The first explanation is the Productivity J-curve. This is attributed to Erik Brynjolfsson (try to pronounce that when you’re drunk), Daniel Rock (a.k.a. Da Rock), and Chad Syverson (just Chad). They say that general-purpose technologies do not pay off instantly. They often look bad first, because organizations spend money and effort building the supporting stuff.

They call that supporting stuff “complementary capital” and it lists four big buckets,

organizational redesign. That means changing workflows and processes.
human capital. That means training people and building new skills.
data capital. That means building, cleaning, and organizing the data needed for AI to work well, and . . .
R&D and innovation. That is about experimenting with use cases and adapting AI to the real context.

This is where leaders get cranky because it sounds like “excuses”, but it is not an excuse. It’s a timeline instead.

You take the shot, you feel nothing, you take five more shots, and then you wonder why you are on the floor holding a prompt library.

After AI adoption, measured productivity often drops first because companies spend time and money on the boring prerequisites like training and other kinds of “integration” annex “adoption”. That “dip phase” is the investment hangover where work gets disrupted and verification increases. Once those complementary pieces mature, the “payoff phase” kicks in and productivity climbs above the baseline as redesigned workflows start running end-to-end.

These complementary investments are largely intangible and they are usually treated as costs in national accounts. So in the short term they drag down measured productivity even when they are building future capability. So your productivity numbers dip, and your CFO feels “personally attacked”.

Then we have a manufacturing study by MIT and the U.S. Census Bureau that found AI adoption led to a large productivity drop in the short term, and gains only appeared after four or more years. This is the “investment hangover” phase.

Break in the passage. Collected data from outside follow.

-- ==== Sys2Proof/Machine/Flags.lean ====
section
/-! DEFINITION. The device keeps no flags; its conditions are computed where they are used: the condition codes of CMP
and CMPI, the tests of BRQ and the comparisons of VCMP. -/

namespace Sys2Proof.Machine

/-- The condition codes of R112 on 64-bit operands. -/
def condition (cc : BitVec 4) (a b : Dword) : Bool :=
  match cc.toNat with
  | 0 => a == b
  | 1 => a != b
  | 2 => a.slt b
  | 3 => b.sle a
  | 4 => a.ult b
  | 5 => b.ule a
  | 6 => b.slt a
  | 7 => a.sle b
  | 8 => b.ult a
  | _ => a.ule b

/-- The tests of BRQ (R115). -/
def predTest (t : BitVec 2) (q : Dword) : Bool :=
  match t.toNat with
  | 0 => q != 0
  | 1 => q == BitVec.allOnes 64
  | 2 => q == 0
  | _ => q != BitVec.allOnes 64

/-- A truth value as a 64-bit register. -/
def truth (b : Bool) : Dword := if b then 1 else 0

end Sys2Proof.Machine
end

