-- ==== Sys2Proof/Machine/Copy.lean ====
section
/-! DEFINITION. The copy engine: where a block of a command lies on either side, how a block moves, faults, circuits to
other landings, and the steps of the engine (R92-R106, R193). -/

namespace Sys2Proof.Machine

open Sys2Proof.Config

/-! ### Blocks (R104) -/

def CopyRegs.bound (r : CopyRegs) : Bool := r.ecfg.getLsbD 3
def CopyRegs.handle (r : CopyRegs) : Nat := bits r.ecfg 7 4
def CopyRegs.sizeClass (r : CopyRegs) : Nat := bits r.ecfg 15 12
def CopyRegs.policy (r : CopyRegs) : Nat := bits r.ecfg 1 0
def CopyRegs.total (r : CopyRegs) : Nat := r.rows * r.rowb
/-- Blocks of a row, and of a command. -/
def CopyRegs.perRow (r : CopyRegs) : Nat := ceilDiv r.rowb 256
def CopyRegs.blocks (r : CopyRegs) : Nat := r.rows * r.perRow

/-- Row, offset in the row and length of block n. -/
def CopyRegs.piece (r : CopyRegs) (n : Nat) : Nat × Nat × Nat :=
  let off := n % r.perRow * 256
  (n / r.perRow, off, min 256 (r.rowb - off))

/-- Cycles for a block (R104). -/
def Command.pace (c : Command) : Nat := if c.xform = 0 then 4 else max (ceilDiv c.regs.sizeClass 2) 2

/-- Bytes of a landing slot of the command (R103). -/
def Command.slotSize (c : Command) : Nat := c.regs.sizeClass * 32

/-- A side takes encoded blocks in landing slots: the destination of CMP, the source of EXP; class 8 is raw (R103). -/
def Command.packs (c : Command) (write : Bool) : Bool :=
  (if write then c.xform == 1 else c.xform == 2) && c.regs.sizeClass != 8

/-- Blocks are encoded or decoded on their way. -/
def Command.transforms (c : Command) : Bool := c.packs true || c.packs false

def Side.isMain : Side → Bool
  | .main _ => true
  | _ => false

/-- The side reads or writes local memory. -/
def Side.isLocal : Side → Bool
  | .localMem _ | .ringBuf _ => true
  | _ => false

/-- The cluster of a landing address, if it is not the core's own. -/
def remoteOf (k : Fin 64) (a : Nat) : Option Nat :=
  if rangeOf k a = .remote then some ((a - lbase) / landingBytes) else none

/-! ### Where a block lies

A block is a piece of a row of 256 bytes (R104); where the row starts in a remote landing without slots, it is what the
row has in one aligned 256-byte range of that landing (R94). -/

/-- The address of row r on a side. -/
def rowAt (base : Nat) (stride : Dword) (r : Nat) : Nat := (BitVec.ofNat 64 base + BitVec.ofNat 64 r * stride).toNat

def Side.isLanding : Side → Bool
  | .landing _ => true
  | _ => false

/-- Starts of row r in remote landings, whose ranges cut it. -/
def Command.cutStarts (c : Command) (k : Fin 64) (r : Nat) : List Nat :=
  let of (side : Side) (stride : Dword) (slots : Bool) : List Nat :=
    match side with
    | .landing a => if slots || (remoteOf k (rowAt a stride r)).isNone then [] else [rowAt a stride r]
    | _ => []
  of c.src c.regs.ests (c.xform == 2) ++ of c.dst c.regs.estd (c.xform == 1)

/-- No row is cut by the ranges of a remote landing. -/
def Command.uncut (c : Command) (k : Fin 64) : Bool :=
  !(c.src.isLanding || c.dst.isLanding) || (List.range c.regs.rows).all fun r => (c.cutStarts k r).isEmpty

/-- Offset and length of the pieces of a row that starts at these addresses. -/
def cutRow (rowb : Nat) (starts : List Nat) : List (Nat × Nat) :=
  let cuts (a : Nat) : List Nat := (List.range (rowb / 256 + 1)).map fun i => 256 - a % 256 + 256 * i
  let offs := ((starts.flatMap cuts).filter (· < rowb)).foldl (fun l o => insertOnce o l) [0]
  (offs.zip (offs.tail ++ [rowb])).map fun p => (p.1, p.2 - p.1)

/-- The blocks of a command with rows that remote landings cut. -/
def Command.cutPieces (c : Command) (k : Fin 64) : List (Nat × Nat × Nat) :=
  (List.range c.regs.rows).flatMap fun r =>
    let row : List (Nat × Nat) :=
      match c.cutStarts k r with
      | [] => (List.range c.regs.perRow).map fun i => (256 * i, min 256 (c.regs.rowb - 256 * i))
      | starts => cutRow c.regs.rowb starts
    row.map fun q => (r, q.1, q.2)
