-- ==== Sys2Proof/Machine/Sched.lean ====
section
/-! DEFINITION. The distributor: taking launches, validating their records and tables, placing barrier groups, waking and
gating cores, pre-emption; and starting handlers (R11-R21, R93, R237-R252, R267, R268, R302). -/

namespace Sys2Proof.Machine

open Sys2Proof.Config

/-! ### Window tables (R251, R252, R279, R297) -/

def setSizes : List Nat := [1, 2, 4, 8, 16, 32, 64, 128, 3, 5, 7, 11, 13, 31, 61, 127]

def kindOfCode (n : Nat) : PageKind := if n = 0 then .strong else if n = 1 then .release else .unordered

/-- The entry that four dwords hold. -/
def winEntry (i : Nat) (d : Nat → Dword) : WinEntry :=
  ⟨i, bits (d 0) 63 12 * 4096, bits (d 0) 11 9, kindOfCode (bits (d 0) 7 6), (d 0).extractLsb' 3 3, (d 0).getLsbD 2,
    (d 0).getLsbD 1, (d 0).getLsbD 0, bits (d 1) 63 12 * 4096, bits (d 2) 63 32, bits (d 2) 31 24, bits (d 2) 22 16⟩

def WinEntry.bytes (e : WinEntry) : Nat := e.npg * pageSize e.psz

/-- An entry that reaches into the landing or local ranges. -/
def WinEntry.onChip (e : WinEntry) : Bool :=
  let meets (a n : Nat) : Bool := e.va < a + n && a < e.va + e.bytes
  meets lbase landingRange || meets locbase localBytes

/-- The values and zero fields of one entry; `cx` is the size of the exposed space, which a COMP entry must lie in. -/
def winEntryOk (cx : Nat) (e : WinEntry) (d : Nat → Dword) : Bool :=
  !(d 0).getLsbD 8 && bits (d 0) 7 6 != 3 && e.psz ≤ 5 && bits (d 1) 11 0 == 0 && !(d 2).getLsbD 23 &&
  bits (d 2) 15 0 == 0 && d 3 == 0 &&
  (e.psz == 0 ||
    (e.va % pageSize e.psz == 0 && 1 ≤ e.npg && setSizes.contains e.set && !e.onChip &&
      (!e.comp || e.pa + 256 * ceilDiv (e.bytes / 256) e.set ≤ cx)))

def disjointEntries : List WinEntry → Bool
  | [] => true
  | e :: es => es.all (fun f => e.va + e.bytes ≤ f.va || f.va + f.bytes ≤ e.va) && disjointEntries es

/-- The present entries of the table at a device address, and whether the table is valid. -/
def State.loadTable (s : State) (a : Nat) : List WinEntry × Bool :=
  let d (i j : Nat) : Dword := BitVec.ofNat 64 (s.value (a + 32 * i + 8 * j) 8)
  let all := (List.range 512).map fun i => winEntry i (d i)
  let present := all.filter (·.psz != 0)
  (present, all.all (fun e => winEntryOk s.regs.exposedBytes e (d e.index)) && disjointEntries present)

/-! ### Slot tables (R92, R93) -/

/-- A valid table: the revolution, no core twice in one index on one side, every pair of clusters joined. -/
def slotTableOk (t : Nat × List (Nat × Nat × Nat)) : Bool :=
  [64, 128, 256, 512, 1024].contains t.1 &&
  t.2.all (fun e => e.1 < t.1 && e.2.1 < 64 && e.2.2 < 64) &&
  (t.2.map fun e => (e.1, e.2.1)).eraseDups.length == t.2.length &&
  (t.2.map fun e => (e.1, e.2.2)).eraseDups.length == t.2.length &&
  (List.range 64).all fun a => (List.range 64).all fun b => a / 8 == b / 8 || t.2.any fun e => e.2.1 == a && e.2.2 == b

/-! ### Launch records (R12, R239, R240) -/

/-- The checks on the cutting (R8, R12, R240). -/
def cutOk (cut : Dword) (cntm1 : List Nat) (span msgctx : Nat) : Bool :=
  let nf := cutNf cut
  let w (i : Nat) : Nat := cutWidth cut i
  let fields := List.range nf
  let counts := (cntm1.take nf).map (· + 1)
  let g := product (counts.drop (cutBar cut))
  1 ≤ nf && nf ≤ 6 && bits cut 63 56 == 0 && bits cut 7 3 == 0 &&
  fields.all (fun i => 1 ≤ w i && w i ≤ 32 && (cntm1[i]?).getD 0 < 2 ^ w i) && (fields.map w).sum ≤ 64 &&
  ((List.range 6).drop nf).all (fun i => w i == 0 && (cntm1[i]?).getD 0 == 0) &&
  cutBar cut ≤ nf && cutAff cut ≤ cutBar cut && cutPre cut ≤ cutBar cut &&
  g * span ≤ 32 && 1 ≤ span && span + msgctx ≤ 4 && ceilDiv g ((4 - msgctx) / span) ≤ 8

Four things determine whether AI turns into real productivity, and these are changing workflows and decision rights, building skills through training and hiring, getting data clean and governed, and running disciplined experimentation that actually learns. Each area has early signals you can track, and each has a predictable failure mode, usually some version of “we installed AI on top of a broken process and acted surprised when it broke harder”.

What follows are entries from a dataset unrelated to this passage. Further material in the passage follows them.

-- ==== Sys2Proof/Certificates/Slice0/Obligations.lean ====
section
/-! DEFINITION. The statements about the machine, for the provers: what each form does when it completes, where it
traps, what it leaves alone, and what holds of every step. -/

/-! ### The words the statements use -/

namespace Sys2Proof.Spec

open Sys2Proof Sys2Proof.Machine

/-- A scalar destination field that the device takes: s0-s31, or fo0-fo3 under a binding that R300 lets go. -/
def Writable (s : State) (f : BitVec 6) : Prop :=
  f.toNat < 32 ∨ bindingOk (s.binding s.cur.core s.cur.ctx (f.toNat - 32)) = true

/-- A scalar result on its way: to s0-s31, or onto fo0-fo3 for 32-35. -/
def landS (s : State) (f : BitVec 6) (v : Dword) (latency : Nat) : State :=
  s.land (if f.toNat < 32 then .scalar f.toNat v else .push (f.toNat - 32) v) latency

/-- The value of field B. -/
def srcB (s : State) (b : BitVec 6) : Dword := (s.readS 0 b).1
/-- The state after field B has been read: a fabric source has been popped. -/
def afterB (s : State) (b : BitVec 6) : State := (s.readS 0 b).2
/-- The value of field C, read after B. -/
def srcC (s : State) (b c : BitVec 6) : Dword := ((afterB s b).readS 1 c).1
/-- The state after fields B and C have been read. -/
def afterC (s : State) (b c : BitVec 6) : State := ((afterB s b).readS 1 c).2
/-- The old value of the register that field A names. -/
def oldA (s : State) (a : BitVec 6) : Dword := s.sreg 2 a.toNat

/-- The conditions of R112. -/
def Holds (cc : Nat) (x y : Dword) : Prop :=
  match cc with
  | 0 => x = y
  | 1 => x ≠ y
  | 2 => x.toInt < y.toInt
  | 3 => x.toInt ≥ y.toInt
  | 4 => x.toNat < y.toNat
  | 5 => x.toNat ≥ y.toNat
  | 6 => x.toInt > y.toInt
  | 7 => x.toInt ≤ y.toInt
  | 8 => x.toNat > y.toNat
  | 9 => x.toNat ≤ y.toNat
  | _ => False

/-- The number of bits of x that are set below bit n. -/
def setBits (x : Dword) : Nat → Nat
  | 0 => 0
  | n + 1 => setBits x n + (if x.getLsbD n then 1 else 0)

/-- A slot's trap: the context's entry with this cause, and this address where the rule names one. -/
def traps (s : State) (w : Cause) (a : Option Dword) : Host.Outcome State Fault Refusal :=
  outcome (s.slotTrap { cause := w, addr := a })

/-- Nothing of the issuing context is on its way to any of its registers. -/
def Quiet (s : State) : Prop := s.me.flight = [] ∧ s.me.async = []

/-- Two contexts agree in everything but the results and accesses on their way and the entries of the fi registers. -/
def SameRegisters (a b : Context) : Prop :=
  { a with flight := b.flight, async := b.async, fi := b.fi } = b

end Sys2Proof.Spec

open Sys2Proof Sys2Proof.Machine Sys2Proof.Spec

/-! ### Scalar and predicate forms -/

/-- R109: the two-source forms of latency 1 and 3 give the stated value, for every source and destination field. -/
def Obligations.ScalarTwoSourceResults : Prop :=
  ∀ (s : State) (u : ScalarUnit) (a b c : BitVec 6), Writable (afterC s b c) a →
    let x := srcB s b
    let y := srcC s b c
    let t := afterC s b c
    exec (.add u a b c) s = .next (landS t a (BitVec.ofInt 64 (x.toInt + y.toInt)) 1) ∧
    exec (.sub u a b c) s = .next (landS t a (BitVec.ofInt 64 (x.toInt - y.toInt)) 1) ∧
    exec (.mul u a b c) s = .next (landS t a (BitVec.ofNat 64 (x.toNat * y.toNat)) 3) ∧
    exec (.mulh u a b c) s = .next (landS t a (BitVec.ofInt 64 ((x.toInt * y.toInt) >>> 64)) 3) ∧
    exec (.mulhu u a b c) s = .next (landS t a (BitVec.ofNat 64 ((x.toNat * y.toNat) >>> 64)) 3) ∧
    exec (.and u a b c) s = .next (landS t a (x &&& y) 1) ∧
    exec (.or u a b c) s = .next (landS t a (x ||| y) 1) ∧
    exec (.xor u a b c) s = .next (landS t a (x ^^^ y) 1) ∧
    exec (.min u a b c) s = .next (landS t a (if x.toInt ≤ y.toInt then x else y) 1) ∧
    exec (.max u a b c) s = .next (landS t a (if x.toInt ≤ y.toInt then y else x) 1) ∧
    exec (.minu u a b c) s = .next (landS t a (if x.toNat ≤ y.toNat then x else y) 1) ∧
    exec (.maxu u a b c) s = .next (landS t a (if x.toNat ≤ y.toNat then y else x) 1)

/-- R111: DIV, DIVU, REM and REMU for every operand, the corners among them. -/
def Obligations.DivisionAndItsCorners : Prop :=
  ∀ (s : State) (u : ScalarUnit) (a b c : BitVec 6), Writable (afterC s b c) a →
    let x := srcB s b
    let y := srcC s b c
    let t := afterC s b c
    (y = 0 → ∀ i ∈ [Instr.div u a b c, .divu u a b c, .rem u a b c, .remu u a b c],
      exec i s = .next (landS t a 0xFFFFFFFFFFFFFFFF 18)) ∧
    (x = 0x8000000000000000 ∧ y = 0xFFFFFFFFFFFFFFFF →
      exec (.div u a b c) s = .next (landS t a 0x8000000000000000 18) ∧
      exec (.rem u a b c) s = .next (landS t a 0 18)) ∧
    (y ≠ 0 → ¬(x = 0x8000000000000000 ∧ y = 0xFFFFFFFFFFFFFFFF) →
      exec (.div u a b c) s = .next (landS t a (BitVec.ofInt 64 (x.toInt.tdiv y.toInt)) 18) ∧
      exec (.rem u a b c) s =
        .next (landS t a (BitVec.ofInt 64 (x.toInt - x.toInt.tdiv y.toInt * y.toInt)) 18)) ∧
    (y ≠ 0 →
      exec (.divu u a b c) s = .next (landS t a (BitVec.ofNat 64 (x.toNat / y.toNat)) 18) ∧
      exec (.remu u a b c) s =
        .next (landS t a (BitVec.ofNat 64 (x.toNat - x.toNat / y.toNat * y.toNat)) 18))

/-- R110: shifts by a register amount, by an immediate, and the funnel shifts. -/
def Obligations.ShiftAndFunnelResults : Prop :=
  ∀ (s : State) (u : ScalarUnit) (a b c : BitVec 6),
    let x := srcB s b
    let y := srcC s b c
    let t := afterC s b c
    (Writable t a →
      exec (.shl u a b c) s = .next (landS t a (if y.toNat ≤ 63 then x <<< y.toNat else 0) 1) ∧
      exec (.shr u a b c) s = .next (landS t a (if y.toNat ≤ 63 then x >>> y.toNat else 0) 1) ∧
      exec (.sar u a b c) s = .next (landS t a
        (if y.toNat ≤ 63 then x.sshiftRight y.toNat else if 0 ≤ x.toInt then 0 else 0xFFFFFFFFFFFFFFFF) 1)) ∧
    (Writable (afterB s b) a → ∀ n : BitVec 6,
      exec (.shli u a b n) s = .next (landS (afterB s b) a (x <<< n.toNat) 1) ∧
      exec (.shri u a b n) s = .next (landS (afterB s b) a (x >>> n.toNat) 1) ∧
      exec (.sari u a b n) s = .next (landS (afterB s b) a (x.sshiftRight n.toNat) 1)) ∧
    (a.toNat < 32 →
      exec (.fshl u a b c) s = .next (landS t a
        (BitVec.ofNat 64 (((oldA t a).toNat * 2 ^ 64 + x.toNat) * 2 ^ (y.toNat % 64) / 2 ^ 64)) 1) ∧
      exec (.fshr u a b c) s = .next (landS t a
        (BitVec.ofNat 64 (((oldA t a).toNat * 2 ^ 64 + x.toNat) / 2 ^ (y.toNat % 64))) 1))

Now, the wisdom you can extract from this table is quite simple, AI doesn’t create productivity, systems do, and AI only amplifies whatever system you already have, whether that system is a “well-run operation” or a “chaos with lots of meetings”.

If you want real gains, you start by changing how work flows through the organization, because without redesign you just inject AI into yesterday’s bottlenecks and hope it will change for the best.

If you want people to go faster, you train them and you redesign roles and decision rights, because “everyone will figure it out” is not a strategy (it’s a prayer). If you want outputs you can trust, you clean and govern data, because the model can’t outsmart your garbage, it can only remix it into more confident garbage. And if you want this to scale, you run structured iteration loops instead of “one pilot, one press release, one funeral,” because first attempts are mostly wrong and pretending otherwise is how you end up with production-grade disappointment.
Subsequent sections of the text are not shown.